In terms of day-to-day economic management, the Budget has become a bit of a sideshow. The key now is monetary policy and interest rates rather than fiscal policy and tax, and so it is the monthly meetings of the MPC that matter and not the annual Budget. But for Gordon Brown, delivering his set piece on the state of the economy and government finances is a key date in his diary, and this one mattered as much to him as any of the previous seven.
It was, in the first place, a record-breaking eighth Budget speech for the Chancellor, passing Denis Healey’s record set in the 1970s. Second, it was likely to be the penultimate Budget before the next election, which both posed a problem and offered an opportunity to an astute politician like Gordon Brown. The problem was that it constrained his freedom to address the real issue that worries analysts: the ballooning gap between the government’s tax receipts and its spending. It is too late in the political cycle to introduce fundamental changes. It did, however, give him the chance to set out his party’s priorities for an election campaign.
Perhaps the most important aspect of the Budget was that it gave Brown an opportunity to remind the country how well he has been doing at the Treasury since 1997. It was an open goal and he did not miss. In fairness, it is a good story. At a time when most of the major economies of the world have been struggling, the UK has been doing rather well. We have had the longest period of unbroken growth since records began in 1870, employment (over 28 million are currently in work) is now at an all-time high and our inflation/base rate combination is the best since 1945. He had been faithful to his old friend – stability. The benefits of this success, particularly less spending on unemployment and lower debt payments, provided the backdrop to the Budget.
For all the good news, the Chancellor has been less true to his other great love – prudence. In 1998, to show how determined he was to avoid the ‘tax and spend’ charges that had undermined previous Labour Chancellors, Brown announced two fiscal rules. The Golden Rule is meant to ensure the Budget was in surplus over the life of the cycle, while the Sustainable Investment Rule is intended to keep public sector debt below 40% of GDP.
These are more stringent conditions than the Maastricht Treaty demanded for entry into the single currency and it is by these rules that Brown would want to be judged.
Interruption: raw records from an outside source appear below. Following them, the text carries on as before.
-- ==== Sys2Proof/Syntax.lean ====
section
/-! DEFINITION. The commands of CORE: one constructor for each row of spec/opcode_table.json (30_encoding R71, R75, R76). NOP, INIT
and FINAL have no operand: their NB and DATA fields are ignored (R72, R74). RESERVED has four rows, and its operand is the raw
40-bit word (42_commands R147). -/

namespace Sys2Proof

inductive Instr where
  /-- NOP (42_commands R141). -/
  | nop
  /-- INIT (R142): start a message. -/
  | init
  /-- UPDATE(n, DATA) (R143) with `n = NB + 1` message bytes, the first in `DATA[31:24]` (R72, R74). -/
  | update (nb : BitVec 2) (data : Word)
  /-- FINAL (R145): pad and finish the message. -/
  | final
  /-- RESERVED, the row OP 0x4 to 0x7 with RSV = 0 (R76, R147). -/
  | reservedOpLow (word : CmdWord)
  /-- RESERVED, the row OP 0x8 to 0xF with RSV = 0 (R76, R147). -/
  | reservedOpHigh (word : CmdWord)
  /-- RESERVED, the row RSV[0] = 1 (R76, R147). -/
  | reservedRsvOdd (word : CmdWord)
  /-- RESERVED, the row RSV = 0b10 (R76, R147). -/
  | reservedRsvTwo (word : CmdWord)
deriving DecidableEq, Repr

end Sys2Proof
end

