-- ==== Sys2Proof/Machine/Engine.lean ====
section
/-! DEFINITION. The compression engine (43_engine R160 to R163): ROUND, FOLD, and which of the two an edge performs. -/

namespace Sys2Proof.Machine

/-- `W[n mod 16]`. -/
def windowWord (W : Vector Word 16) (n : Nat) : Word := memReadBuf W ⟨n % 16, Nat.mod_lt _ (by decide)⟩

/-- The schedule word `w` of round `t` (R162): the block word while `t < 16`, else the recurrence over the window. -/
def roundWord (W : Vector Word 16) (t : Nat) : Word :=
  if t < 16 then windowWord W t
  else expandWord (windowWord W (t - 2)) (windowWord W (t - 7)) (windowWord W (t - 15)) (windowWord W t)

/-- The window after round `t` (R162): from round 16 on, the new word replaces `W_{t-16}`. -/
def roundWindow (W : Vector Word 16) (t : Nat) : Vector Word 16 :=
  if t < 16 then W else W.set (t % 16) (roundWord W t) (Nat.mod_lt _ (by decide))

/-- ROUND (R162). -/
def roundEdge (s : State) : State :=
  { s with
    W := roundWindow s.W s.t.toNat
    wv := roundStep (krom s.t.toNat) (roundWord s.W s.t.toNat) s.wv
    t := s.t + 1 }

/-- FOLD (R163): fold-back, then the second padding block, or DONE, or READY. -/
def foldEdge (s : State) : State :=
  let s1 := { s with H := foldBack s.H s.wv }
  if s.pend2 then load s1.H { s1 with W := lengthBlock (lengthBits s.mlen), pend2 := false }
  else if s.fin then { s1 with phase := .done, dvalid := true }
  else { s1 with phase := .ready }

/-- The engine's edge (R160, R164): ROUND while `t < 64`, else FOLD. -/
def engineEdge (s : State) : State := if s.t.toNat < 64 then roundEdge s else foldEdge s

end Sys2Proof.Machine
end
Clearly, he appreciates the contribution fiscal stability makes to a sound economic environment.
While the Sustainable Investment Rule will be met comfortably, there are doubts about the Golden Rule, which is under threat as a result of the huge spending plan on public services that began in 2002. Again, in fairness to the Chancellor, much of this spending was a catch-up after years of neglect, but he was unlucky with the timing. The shortfall in tax receipts has undermined his plans.
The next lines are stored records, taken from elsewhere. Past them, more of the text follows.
-- ==== Sys2Proof/Laws/Engine.lean ====
section
/-! SUPPORT. What the engine can do, said once (43_engine R160 to R163). -/

namespace Sys2Proof.Machine

/-- FOLD with a second padding block to come (43_engine R163). -/
theorem foldEdge_pend2 {s : State} (h : s.pend2 = true) :
    foldEdge s =
      { s with
        H := foldBack s.H s.wv
        W := lengthBlock (lengthBits s.mlen)
        pend2 := false
        wv := foldBack s.H s.wv
        t := 0
        phase := .busy } := by
  simp [foldEdge, load, h]

/-- FOLD of the message's last block. -/
theorem foldEdge_fin {s : State} (h2 : s.pend2 = false) (h : s.fin = true) :
    foldEdge s = { s with H := foldBack s.H s.wv, phase := .done, dvalid := true } := by
  simp [foldEdge, h2, h]

/-- FOLD of a block of an open message. -/
theorem foldEdge_open {s : State} (h2 : s.pend2 = false) (h : s.fin = false) :
    foldEdge s = { s with H := foldBack s.H s.wv, phase := .ready } := by
  simp [foldEdge, h2, h]

/-- What FOLD can do. -/
theorem foldEdge_cases (s : State) :
    (s.pend2 = true ∧
      foldEdge s =
        { s with
          H := foldBack s.H s.wv
          W := lengthBlock (lengthBits s.mlen)
          pend2 := false
          wv := foldBack s.H s.wv
          t := 0
          phase := .busy }) ∨
    (s.pend2 = false ∧ s.fin = true ∧
      foldEdge s = { s with H := foldBack s.H s.wv, phase := .done, dvalid := true }) ∨
    (s.pend2 = false ∧ s.fin = false ∧ foldEdge s = { s with H := foldBack s.H s.wv, phase := .ready }) := by
  by_cases h2 : s.pend2 = true
  · exact .inl ⟨h2, foldEdge_pend2 h2⟩
  · have h2' : s.pend2 = false := by simpa using h2
    by_cases h : s.fin = true
    · exact .inr (.inl ⟨h2', h, foldEdge_fin h2' h⟩)
    · have h' : s.fin = false := by simpa using h
      exact .inr (.inr ⟨h2', h', foldEdge_open h2' h'⟩)

/-- What an engine edge can do (43_engine R160). -/
theorem engineEdge_cases (s : State) :
    (s.t.toNat < 64 ∧ engineEdge s = roundEdge s) ∨ (64 ≤ s.t.toNat ∧ engineEdge s = foldEdge s) := by
  by_cases h : s.t.toNat < 64
  · exact .inl ⟨h, by simp [engineEdge, h]⟩
  · exact .inr ⟨by omega, by simp [engineEdge, h]⟩

/-- The engine never writes the port samples. -/
@[simp] theorem engineEdge_inputs (s : State) : (engineEdge s).inputs = s.inputs := by
  obtain ⟨-, h⟩ | ⟨-, h⟩ := engineEdge_cases s <;> rw [h]
  · simp
  · obtain ⟨-, h⟩ | ⟨-, -, h⟩ | ⟨-, -, h⟩ := foldEdge_cases s <;> rw [h]

/-- The engine never reads the port samples (43_engine R164). -/
theorem engineEdge_withInputs (s : State) (ins : List PortIn) :
    engineEdge { s with inputs := ins } = { engineEdge s with inputs := ins } := by
  unfold engineEdge foldEdge
  dsimp only
  repeat' split
  all_goals rfl

/-- The window after round `t` (43_engine R162): place `t mod 16` holds the word the round used. -/
theorem windowWord_roundWindow (W : Vector Word 16) (t n : Nat) :
    windowWord (roundWindow W t) n = if n % 16 = t % 16 then roundWord W t else windowWord W n := by
  by_cases h : t < 16
  · by_cases hn : n % 16 = t % 16 <;> simp [roundWindow, roundWord, windowWord, memReadBuf, h, hn]
  · simp only [roundWindow, h, if_false, windowWord, memReadBuf, Fin.getElem_fin, Vector.getElem_set]
    grind

/-- The working variables after a round, one by one (40_functions R115). -/
theorem roundStep_get (k w : Word) (v : Vector Word 8) :
    (roundStep k w v)[0] = temp1 v k w + temp2 v ∧ (roundStep k w v)[1] = v[0] ∧ (roundStep k w v)[2] = v[1] ∧
      (roundStep k w v)[3] = v[2] ∧ (roundStep k w v)[4] = v[3] + temp1 v k w ∧ (roundStep k w v)[5] = v[4] ∧
      (roundStep k w v)[6] = v[5] ∧ (roundStep k w v)[7] = v[6] :=
  ⟨rfl, rfl, rfl, rfl, rfl, rfl, rfl, rfl⟩

/-- Fold-back word by word (43_engine R163). -/
@[simp] theorem foldBack_get (H v : Vector Word 8) (i : Nat) (hi : i < 8) : (foldBack H v)[i] = H[i] + v[i] := by
  simp [foldBack]

end Sys2Proof.Machine
end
Rather than trim his spending he has chosen to borrow, and far more than he anticipated. In his 2002 Budget, he forecast borrowing would be £13bn but has now admitted it will be more than three times higher – £37bn.
Each estimate of borrowing has been higher than the previous one and, as a consequence, he is pushing up against the limit of his Golden Rule.
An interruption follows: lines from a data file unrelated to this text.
/-- Settles O53: the corner cases are the bit lemmas at constant words. -/
theorem chAndMajBitByBit : Obligations.ChAndMajBitByBit :=
  ⟨fun x y z i hi => ⟨ch_getLsbD x y z hi, maj_getLsbD x y z i⟩, fun y z => ⟨ch_allOnes y z, ch_zero y z⟩,
    fun x z => ⟨maj_self x z, maj_zero_allOnes z⟩, by decide, by decide⟩

/-- Settles O55: the equations are the definitions, and the corner cases and examples are closed facts. -/
theorem sigmaFunctions : Obligations.SigmaFunctions :=
  ⟨fun _ => ⟨rfl, rfl, rfl, rfl⟩, by decide, by decide, by decide⟩

end Sys2Proof.Machine

/-! PROOFS. The byte/word converter (40_functions R110, R111): words from bytes as numbers, and back. -/

namespace Sys2Proof.Machine

/-- Appending a byte below a bit vector is one step of the base-256 reading. -/
theorem toNat_append_byte {n : Nat} (x : BitVec n) (b : Byte) : (x ++ b).toNat = x.toNat * 2 ^ 8 + b.toNat := by
  rw [BitVec.toNat_append, ← Nat.shiftLeft_add_eq_or_of_lt b.isLt, Nat.shiftLeft_eq]

theorem be32_toNat (b0 b1 b2 b3 : Byte) :
    (be32 b0 b1 b2 b3).toNat = b0.toNat * 2 ^ 24 + b1.toNat * 2 ^ 16 + b2.toNat * 2 ^ 8 + b3.toNat := by
  simp only [be32, toNat_append_byte]
  omega

@[simp] theorem unbe32_be32 (b0 b1 b2 b3 : Byte) : unbe32 (be32 b0 b1 b2 b3) = [b0, b1, b2, b3] := by
  simp [unbe32]

/-- Settles O59: the two directions of the converter are inverse, and block words are read with it. -/
theorem converterIsBigEndian : Obligations.ConverterIsBigEndian :=
  ⟨fun b0 b1 b2 b3 => ⟨be32_toNat b0 b1 b2 b3, unbe32_be32 b0 b1 b2 b3⟩, fun _ => rfl,
    fun B i => wordsOfBytes_get B i i.isLt, by decide, by decide⟩

end Sys2Proof.Machine

/-! PROOFS. The commands that take no part in a message (42_commands R141, R147): NOP changes nothing, RESERVED only records ERR_OP. -/

namespace Sys2Proof

/-- OP and RSV choose the row of a word laid out from its fields. -/
theorem decode_wordOfFields (op : BitVec 4) (nb rsv : BitVec 2) (data : Word) :
    decode (wordOfFields op nb rsv data) = rowCommand (wordOfFields op nb rsv data) (rowOfFields op rsv) := by
  rw [decode_eq_rowCommand, opField_wordOfFields, rsvField_wordOfFields]

end Sys2Proof

namespace Sys2Proof.Machine

/-- A command that leaves the state as it is does the same accepted or not. -/
@[simp] theorem accepted_self (s : State) : accepted s s = .next s := ite_self _

/-- NOP needs no acceptance to leave every register as it is, so BUSY is no exception. -/
theorem exec_nop (s : State) : exec .nop s = .next s := by
  rw [exec_eq_accepted, commandEffect, accepted_self]

/-- Settles O8: the row of OP 0 and RSV 0 is that of NOP, whatever NB and DATA are. -/
theorem nopChangesNothing : Obligations.NopChangesNothing :=
  ⟨exec_nop, fun nb data => decode_wordOfFields 0x0#4 nb 0 data, by decide⟩

/-- ERR_OP is the cause that sets its own flag only and stays in the phase (60_exceptions R181, R182). -/
theorem raise_op (s : State) :
    raise .op s = { s with errOp := true, firstErr := if s.firstErr = 0 then 1 else s.firstErr } := by
  apply state_ext <;> simp [ErrCause.code]

/-- A RESERVED command outside BUSY records ERR_OP and nothing else (42_commands R147). -/
theorem exec_reserved {i : Instr} (hi : i.isReserved = true) {s : State} (hs : s.phase ≠ .busy) :
    exec i s = .next { s with errOp := true, firstErr := if s.firstErr = 0 then 1 else s.firstErr } := by
  rw [exec_free i hs, commandEffect_reserved hi, raise_op]

/-- Settles O6: the words of the statement are those that decode to RESERVED. -/
theorem reservedWordsRecordErrOp : Obligations.ReservedWordsRecordErrOp :=
  have hdecode (w : CmdWord) (h : 4 ≤ (opField w).toNat ∨ rsvField w ≠ 0) : (decode w).isReserved = true :=
    (isReserved_decode_iff w).mpr h.symm
  ⟨fun w _ hs h => exec_reserved (hdecode w h) hs, by decide,
    _, exec_reserved (hdecode _ (.inl (by decide))) (by decide), by decide⟩

end Sys2Proof.Machine

/-! PROOFS. The errors (60_exceptions R181 to R185): what each cause records, which commands raise which cause, and that nothing else
writes the error registers. -/

namespace Sys2Proof.Machine

/-- ERR_SEQ sets its own flag only and stays in the phase (60_exceptions R181, R183). -/
theorem raise_seq (s : State) :
    raise .seq s = { s with errSeq := true, firstErr := if s.firstErr = 0 then 2 else s.firstErr } := by
  apply state_ext <;> simp [ErrCause.code]

/-- ERR_LEN is the one cause that leaves the phase (60_exceptions R181, R184). -/
theorem raise_len (s : State) :
    raise .len s = { s with errLen := true, firstErr := if s.firstErr = 0 then 3 else s.firstErr, phase := .error } := by
  apply state_ext <;> simp [ErrCause.code]

/-- Settles O18: one record for each cause. -/
theorem raiseRecordsTheCause : Obligations.RaiseRecordsTheCause := fun s => ⟨raise_op s, raise_seq s, raise_len s⟩

/-- The command is illegal in the current phase (60_exceptions R183). -/
def IllegalInPhase (i : Instr) (s : State) : Prop :=
  (∃ nb data, i = .update nb data ∧ (s.phase ≠ .ready ∨ s.tail = true)) ∨ (i = .final ∧ s.phase ≠ .ready)

/-- The command is an UPDATE that would pass the longest message (60_exceptions R184). -/
def PassesMaxLength (i : Instr) (s : State) : Prop :=
  ∃ nb data, i = .update nb data ∧ s.mlen.toNat + byteCount nb > Config.maxMsgBytes

/-- The four error registers have the same values in both states. -/
def SameErrors (t s : State) : Prop :=
  t.errOp = s.errOp ∧ t.errSeq = s.errSeq ∧ t.errLen = s.errLen ∧ t.firstErr = s.firstErr

theorem commandEffect_of_illegal {i : Instr} {s : State} (h : IllegalInPhase i s) : commandEffect i s = raise .seq s := by
  obtain ⟨nb, data, rfl, h⟩ | ⟨rfl, h⟩ := h
  · exact if_pos h
  · exact if_pos h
He has retained, however, his belief that all will come right in the end and that a strong economy will deliver the goods. But it is a hostage to fortune and if there is slippage, the gap will widen again.
Despite the fact that many independent observers believe the Treasury will need about £10bn extra a year, equivalent to 4p-5p on income tax on a long-term basis, Mr Brown left borrowing broadly unchanged. He chose not to reduce the gap, either with spending cuts or tax rises. There will be some curb on spending, but this will have to wait for the summer’s Comprehensive Spending Review. So close to an election, higher taxes were never likely to be the Chancellor’s preferred course. Besides, his choices on tax were constrained by past promises, particularly on income tax, and to venture into new territory, such as some form of taxation on housing, was too risky at this stage of the political cycle.
So fudge was the order of the day. The Budget’s economic forecasts were more buoyant than many believe likely but faster growth will push up tax receipts and keep the Chancellor within his Rules. Gordon Brown is a compulsive tinkerer, and changes at the edges have become part and parcel of Budget day.